Let’s get started. I will begin by loading the dataset.

**Mann Kendall Original Test**

**import **numpy **as **np

**import **pandas **as **pd

**import **pymannkendall **as **mk

**import **matplotlib.pyplot **as **plt

**import **statsmodels.api **as **sm

%matplotlib inline

*# read Datset*

df= pd.read_csv(**"daily-total-female-births-CA.csv"**)

print(df.head())

df.plot(figsize=(12,8));

plt.show()

`from datetime import datetime`

df[**'dated'**] = pd.to_datetime(df[**'date'**])

df = df.set_index(**'dated'**)

df.drop([**'date'**], axis=1, inplace=True)

fig, ax = plt.subplots(figsize=(12, 8))

sm.graphics.tsa.plot_acf(df, lags=20, ax=ax)

plt.show()

From this ACF plot, it shows slight autocorrelation in the first lag. We can ignore it. So, in our demonstration, we *assume* that there is no autocorrelation in **Daily Female Births Dataset**. So, to check the trend in this dataset, we can use the *Original Mann Kendall test*.

`import pymannkendall as mk`

import matplotlib.pyplot as plt

import statsmodels.api as sm

print(mk.original_test(df, alpha=0.05))

# Output

**From this result, we can say that there is a significant trend in this dataset. Because the p-value is smaller than alpha=0.05 so h=True. The trend is “increasing” and the value of trend/slope is 0.019230769230769232.**

Moving on to the next dataset,** the Shampoo dataset.**

**Hamed and Rao Modified MK Test**

`shampoo_df = pd.read_csv(`**'sales-of-shampoo-over-a-three-ye.csv'**, header=0)

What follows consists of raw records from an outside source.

/-- The endpoints of a configuration for which a device holds no context. -/
def State.missingEps (s : State) (d : Dev) (cfg : List Nat) : List Nat :=
  let have_ := (s.loom.ctxs.filter (fun c => c.devEp0 == d.ep0 && c.port == d.port && c.num != d.ep0
    && !c.closing)).map (·.epAddr)
  (epAddrs cfg).filter (fun a => !have_.contains a)

/-- Reserve up to `k` free contexts for a device (R163). -/
def State.reserveFor (s : State) (d : Dev) (k : Nat) : State :=
  let k := min k (s.get .SHF_POOL_FREE)
  (s.modDev d.port d.route (fun d => { d with reserved := d.reserved + k })).setFree (s.get .SHF_POOL_FREE - k)

/-- A device has the contexts of another configuration, in use or reserved: the missing ones are allocated and the request
is sent (R156). -/
def State.finishSwap (s : State) (d : Dev) (r : WRec) (cfg : List Nat) : State :=
  let s := s.allocEps d.port d.route cfg (s.missingEps d cfg)
  (s.modDev d.port d.route (fun d => { d with altConfig := cfg, later := none, swap := false })).sendSetup d.ep0 r.data

/-- Give a device the contexts of another configuration and send the request (R156): surplus ones go, missing ones come. Too
few free ones are reserved, and the request waits for the contexts that were freed and still hold records the host has not
acknowledged (R161). -/
def State.reconfigure (s : State) (d : Dev) (r : WRec) (cfg : List Nat) : State :=
  let need := (s.missingEps d cfg).length
  let s := s.freeSurplus d (epAddrs cfg)
  if need ≤ s.get .SHF_POOL_FREE then s.finishSwap d r cfg
  else (s.reserveFor d need).modDev d.port d.route (fun d => { d with later := some (r, cfg), swap := true })

/-- `SET_CONFIGURATION` on a device's EP0; `cfg` is the descriptor set of a configuration other than 1, which the Shuttle
reads first. Contexts of the device that are on their way back to the pool count as free for it. -/
def State.setupConfiguration (s : State) (d : Dev) (r : WRec) (cfg : List Nat) : State :=
  let v := leAt r.data 2 2 % 256
  let set := if v == 1 then d.config else cfg
  let eps := if v == 0 then [] else (endpointsOf set).filter (fun e => e.alt == 0)
  let held := (s.loom.ctxs.filter (fun c => c.devEp0 == d.ep0 && c.port == d.port && c.num != d.ep0)).length
  let swap := v != 0 && !(v == 1 && d.altConfig.isEmpty)
  if !s.bandwidthOk d (fun _ => true) eps then s.noBandwidth d r.seq
  else if swap && s.get .SHF_POOL_FREE + held < (epAddrs set).length then
    s.answerSetup d.ep0 r.seq wPOOL_EXHAUSTED [] 0
  else if swap then s.reconfigure d r set
  else s.sendSetup d.ep0 r.data

/-- `SET_INTERFACE` on a device's EP0. -/
def State.setupInterface (s : State) (d : Dev) (r : WRec) : State :=
  let alt := leAt r.data 2 2
  let ifc := leAt r.data 4 2
  let all := (endpointsOf (d.activeConfig r.data)).filter (fun e => e.iface == ifc)
  let gone := all.map (·.addr)
  if !s.bandwidthOk d (fun a => gone.contains a) (all.filter (fun e => e.alt == alt)) then s.noBandwidth d r.seq
  else s.sendSetup d.ep0 r.data

/-- The treatment of a SETUP record (R155). -/
def State.treatSetup (s : State) (d : Dev) (r : WRec) (cfg : List Nat) : State :=
  let rt := r.data.getD 0 0
  let rq := r.data.getD 1 0
  let len := leAt r.data 6 2
  if rt == 0x80 && rq == 6 then
    match d.cached (leAt r.data 2 2) (leAt r.data 4 2) len with
    | some data => s.answerSetup d.ep0 r.seq wOK data len
    | none => s.sendSetup d.ep0 r.data
  else if rt == 0 && rq == 5 then s.answerSetup d.ep0 r.seq wOK [] 0
  else if d.isHub && (rt / 32 % 4 == 1 || (rt == 0 && rq == 9)) then s.answerSetup d.ep0 r.seq wSTALL [] 0
  else if rt == 0 && rq == 9 then s.setupConfiguration d r cfg
  else if rt == 1 && rq == 11 then s.setupInterface d r
  else s.sendSetup d.ep0 r.data

/-- A context of a device has returned to the pool: a configuration change of its device that waits for it has it (R156). -/
def State.swapContext (s : State) (c : Ctx) : State :=
  match s.devByEp0 c.devEp0 with
  | some d =>
    match d.later with
    | some w => if d.swap && decide (d.reserved < (s.missingEps d w.2).length) then s.reserveFor d 1 else s
    | none => s
  | none => s

/-- A SETUP record that waited is treated (R156, R174); a configuration change goes on once its contexts are reserved. -/
def State.resumeSetup (s : State) (d : Dev) : State :=
  match d.later with
  | some w =>
    if d.stage != .done then s
    else if d.swap then (if d.reserved < (s.missingEps d w.2).length then s else s.finishSwap d w.1 w.2)
    else (s.modDev d.port d.route (fun d => { d with later := none })).treatSetup { d with later := none } w.1 w.2
  | none => s

/-- R155, R198: a SETUP record; it ends a control transfer of the handle that is still open with `ABORT`. One that arrives
during a reset of the device waits (07_shuttle_engines.md R174). -/
def execSetupRecord (lane : Nat) (cfg : List Nat) (s : State) : Host.Outcome State Fault Refusal :=
  .next (s.takeRec lane (fun t => t == 1) (fun r c s =>
    let s := s.flushPart c.num
    let s := (if c.transferOpen then s.completion c.num wABORT c.xferDone else s).settleStored c.num
    let s := match s.devByEp0 c.num with | some d => s.dropLater d | none => s
    let s := s.storeRec c r
    if (s.serving c.port).isNone then s.fencedRecord c r
    else match s.devByEp0 c.num with
      | some d =>
        if d.stage == .done then (s.treatSetup { d with later := none } r cfg).poolService
        else s.modDev d.port d.route (fun d => { d with later := some (r, cfg) })
      | none => s))

/-- R161: a context whose handle is closed and whose records are all acknowledged returns to the pool; a configuration
change that waited for it goes on, and the first waiters may start (R156, R163). -/
def execContextRelease (ctx : Nat) (s : State) : Host.Outcome State Fault Refusal :=
  match s.ctx? ctx with
  | some c =>
    if 16 ≤ ctx && c.closing && c.recs.isEmpty && c.unformed.isEmpty then
      let s := (s.releaseCtx ctx).swapContext c
      .next ((s.loom.devs.foldl State.resumeSetup s).poolService)
    else .next s
  | none => .next s

/-- R174: the reset of a device ends: address, configuration and alternate settings are restored and every toggle is
DATA0. The descriptors read from the device, its device descriptor and configuration 1, are compared with the cache: where
they match the device goes on, and the SETUP that waited with it; where they differ it is treated as detached and enumerated
anew. -/
def execDeviceResetComplete (port route : Nat) (descs : DevDescs) (s : State) : Host.Outcome State Fault Refusal :=
  match s.dev? port route with
  | none => .next s
  | some d =>
    if d.stage != .restore || d.since + 50000000 > s.dt || !s.enumRuns port then .next s
    else if descs.device == d.devDesc && descs.config.take 7168 == d.cachedConfig then
      let s := s.modDev port route (fun d => { d with stage := .done })
      let fresh (c : Ctx) : Ctx :=
        if c.devEp0 == d.ep0 && c.port == port then { c with toggle := 0, errRun := 0 } else c
      let s := { s with loom := { s.loom with ctxs := s.loom.ctxs.map fresh } }
      .next (s.resumeSetup { d with stage := .done })
    else if d.tier == 1 then .next ((s.startDetach port wDEVICE_GONE).startEnum port).poolService
    else
      let s := s.devGone d
      let e : Dev := { port := port, route := route, tier := d.tier, hubPort := d.hubPort, parent := d.parent,
                       conn := s.now, since := s.dt, attempt := s.dt }
      .next (({ s with loom := { s.loom with devs := s.loom.devs ++ [e] } } : State).beginAttempt e).poolService

/-! ### STATUS, ABORT, ACK and CREDIT records (R192, R195 to R200) -/

/-- The 32 bytes of a STATUS answer (R200); `susp` is whether the tree was suspended as the query arrived. -/
def State.statusBytes (_ : State) (c : Ctx) (susp : Bool) : List Nat :=
  toLE 2 c.rxNext ++ toLE 2 c.rxAck ++ toLE 2 c.txNext ++ toLE 2 c.txAck ++ toLE 4 c.outLimit ++ toLE 4 c.outRecv
    ++ toLE 4 (if c.unlimited then 0xFFFFFFFF else c.inLimit) ++ toLE 4 c.inSent
    ++ [b2n c.halted + 2 * b2n susp + 4 * b2n c.closing, c.lane, 0, 0] ++ toLE 4 c.pages

/-- R200: a STATUS query is answered behind the device records formed before it. -/
def execStatusRecord (lane : Nat) (s : State) : Host.Outcome State Fault Refusal :=
  .next (s.takeRec lane (fun t => t == 2) (fun r c s =>
    let susp := c.port < 96 && (s.port c.port).tree == 2
    let s := s.storeRec c r
    match s.ctx? c.num with
    | some c => (s.formRec c.num 2 0 wOK (s.statusBytes c susp)).mark c.num r.seq
    | none => s))

/-- R199: an ABORT ends the transfer in progress; the stored OUT records complete with it, and the read credit of a bulk IN
handle is lowered to the bytes read. It is acknowledged wherever in its burst it stands. A SETUP that waited goes with the
transfer. -/
def execAbortRecord (lane : Nat) (s : State) : Host.Outcome State Fault Refusal :=
  .next (s.takeRec lane (fun t => t == 4) (fun r c s =>
    let s := s.flushPart c.num
    let s := (s.storeRec c r).completion c.num wABORT c.xferDone
    let s := match s.devByEp0 c.num with | some d => s.dropLater d | none => s
    let bulk := c.typ == 2 && c.isIn
    let s := s.modCtx c.num (fun c => { c with
      inLimit := if bulk then c.inRead else c.inLimit, unlimited := c.unlimited && !bulk
      stored := c.stored.map (fun q => if q.typ == 4 then { q with askAck := true } else q) })
    s.settleStored c.num))

/-- Where among the device records sent on a handle the one with a number stands; those of an earlier opening come first
(R190). -/
def Ctx.sentAt (c : Ctx) (seq : Nat) : Option Nat := (c.recs.take c.high).findIdx? (fun q => q.seq == seq)

/-- R192: a host ACK frees the device records up to the one it names, and the records that waited for room are formed; one
beyond the last sent is ignored and counted. -/
def execHostAckRecord (lane : Nat) (s : State) : Host.Outcome State Fault Refusal :=
  .next (s.takeRec lane (fun t => t == 5) (fun r c s =>
    let s := s.hostRecord c
    let d := (r.seq + 65536 - c.txAck) % 65536
    match c.sentAt r.seq with
    | some i =>
      let k := i + 1
      let freed := ((c.recs.take k).map (fun q => q.data.length)).sum
      let s := (s.modCtx c.num (fun c => { c with
        recs := c.recs.drop k, sent := c.sent - k, high := c.high - k, old := c.old - k,
        txAck := if c.old < k then r.seq else c.txAck, used := c.used - freed })).notePages
      (State.formWaiting c.unformed.length c.num s).grantAll
    | none => if d == 0 || 32768 < d then s else s.count .LOOMS_ERR_GAP_CNT 0))

/-- R195, R197: a host CREDIT sets the IN credit limit; for an isochronous handle it is ignored. A read request of a port that
no Shuttle serves completes `TARGET_FENCED` (01_architecture.md R25). -/
def execHostCreditRecord (lane : Nat) (s : State) : Host.Outcome State Fault Refusal :=
  .next (s.takeRec lane (fun t => t == 6) (fun r c s =>
    let s := s.hostRecord c
    if c.isIso then s
    else
      let s := s.modCtx c.num (fun c => { c with inLimit := leAt r.data 0 4, unlimited := r.data.getD 4 0 % 2 == 1 })
      match s.ctx? c.num with
      | some c => if c.asksRead && (s.serving c.port).isNone then s.handleFenced c else s
      | none => s))

/-- R192, R196: the oldest records of a handle that are acted on complete; the ACK and the CREDIT follow, while the staging
memory has room for them. -/
def execOutRecordComplete (handle : Nat) (s : State) : Host.Outcome State Fault Refusal :=
  match s.ctx? (handle % 16384) with
  | some c =>
    if handle / 16384 == s.idx && s.stagingFree (2 * c.doneHead) then .next (s.recordsDone c.num c.doneHead) else .next s
  | none => .next s

/-! ### IN transfers (R191, R202, R205) -/

/-- The bytes of a record in a transfer (R184, R183): its header, its payload, and zeros up to the next 16-byte boundary. -/
def WRec.bytes (r : WRec) : List Nat :=
  toLE 4 (r.handle % 2 ^ 20 + 2 ^ 20 * (r.typ % 16) + 2 ^ 24 * (r.flags % 256)) ++ toLE 2 r.data.length ++ toLE 2 r.seq
    ++ [r.burst, r.bcount] ++ toLE 2 r.status ++ toLE 4 r.dtLow ++ r.data
    ++ List.replicate (recRoom r - 16 - r.data.length) 0

/-- The records of a handle that go next, at most `n`, of the types named, within the room and the IN credit left; the first
`again` of them have been sent before, and were within the credit then (R195, R197). -/
def takeBurst (kind : Nat → Bool) (limited : Bool) : Nat → Nat → Nat → Nat → List WRec → List WRec
  | 0, _, _, _, _ => []
  | _, _, _, _, [] => []
  | n + 1, room, credit, again, r :: rest =>
    let need := if r.typ == 0 && limited && again == 0 then r.data.length else 0
    if kind r.typ && recRoom r ≤ room && need ≤ credit then
      r :: takeBurst kind limited n (room - recRoom r) (credit - need) (again - 1) rest
    else []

shampoo_df.dropna(inplace=True) # Droping the last row which contains NaN

def preprocess_data(df):

processed_df = df.rename(columns={

**'Sales of shampoo over a three year period'**: **'shampoo_sales'**

}).copy()

processed_df[**'Month'**] = pd.to_datetime(processed_df.Month.apply(lambda val: **'190'**+val))

processed_df = processed_df.set_index(**'Month'**)

return processed_df

processed_df = preprocess_data(shampoo_df)

# line plot

processed_df.plot(figsize=(16, 7));

plt.show()

fig, ax = plt.subplots(figsize=(12, 8))

sm.graphics.tsa.plot_acf(processed_df, lags=20, ax=ax);

plt.show()

From this ACF plot, we see autocorrelation in the first lag. So, modified Mann Kendall test should be applied in here.

We can use Hamed and Rao Modified MK Test, Yue and Wang Modified MK Test, Modified MK test using Pre-Whitening method or Modified MK test using Trend free Pre-Whitening method for this Shampoo dataset.

`print (mk.hamed_rao_modification_test(processed_df))`

**Output for Mann Kendall Hamed Rao Test**

Modified_Mann_Kendall_Test_Hamed_Rao_Approach(trend=’increasing’, h=True, p=2.8916160532688195e-07, z=5.130377554630905, Tau=0.6984126984126984, s=440.0, var_s=7322.011164105283, slope=11.509375, intercept=78.73593749999998)

Hamed and Rao Modified MK Test shows that there is a significant trend in this dataset. We can check this using other modified tests.

`print(mk.yue_wang_modification_test(processed_df))`

print(mk.trend_free_pre_whitening_modification_test(processed_df))

print(mk.pre_whitening_modification_test(processed_df))

# Output for Yue Wang, Trend Free Pre-Whiteneing & Pre-Whiteneing Tests

Modified_Mann_Kendall_Test_Yue_Wang_Approach(trend=’increasing’, h=True, p=4.89164264649844e-13, z=7.228299591844885, Tau=0.6984126984126984, s=440.0, var_s=3688.559143751511, slope=11.509375, intercept=78.73593749999998)

Modified_Mann_Kendall_Test_Trend_Free_PreWhitening_Approach(trend=’increasing’, h=True, p=1.2152931994080518e-09, z=6.078212917371978, Tau=0.7210084033613445, s=429.0, var_s=4958.333333333333, slope=11.509375, intercept=78.73593749999998)

Modified_Mann_Kendall_Test_PreWhitening_Approach(trend=’increasing’, h=True, p=0.002860908222931835, z=2.982300730486251, Tau=0.3546218487394958, s=211.0, var_s=4958.333333333333, slope=11.509375, intercept=78.73593749999998)

All these modified tests indicate that there is a significant increasing trend.

**Seasonal MK Test**

On to the last dataset which is the **Air Passengers Dataset**.

`Passenger_data = pd.read_csv(`**"AirPassengers.csv"**,parse_dates=[**'Month'**],index_col=**'Month'**)

print(Passenger_data.head())

Passenger_data.plot(figsize=(12,8))

plt.show()

From this graph, we can easily notice that there is seasonality. So, are going to use **Seasonal MK Test** on this monthly dataset. Since we have monthly data, so here we will use **period=12**.

`print(mk.seasonal_test(Passenger_data,period=12))`

# Output

Seasonal_Mann_Kendall_Test(trend=’increasing’, h=True, p=0.0, z=15.50571052301472, Tau=0.98989898989899, s=784.0, var_s=2550.0, slope=30.23611111111111, intercept=85.3431712962963)

According to the result, this dataset also has a **significant increasing trend**.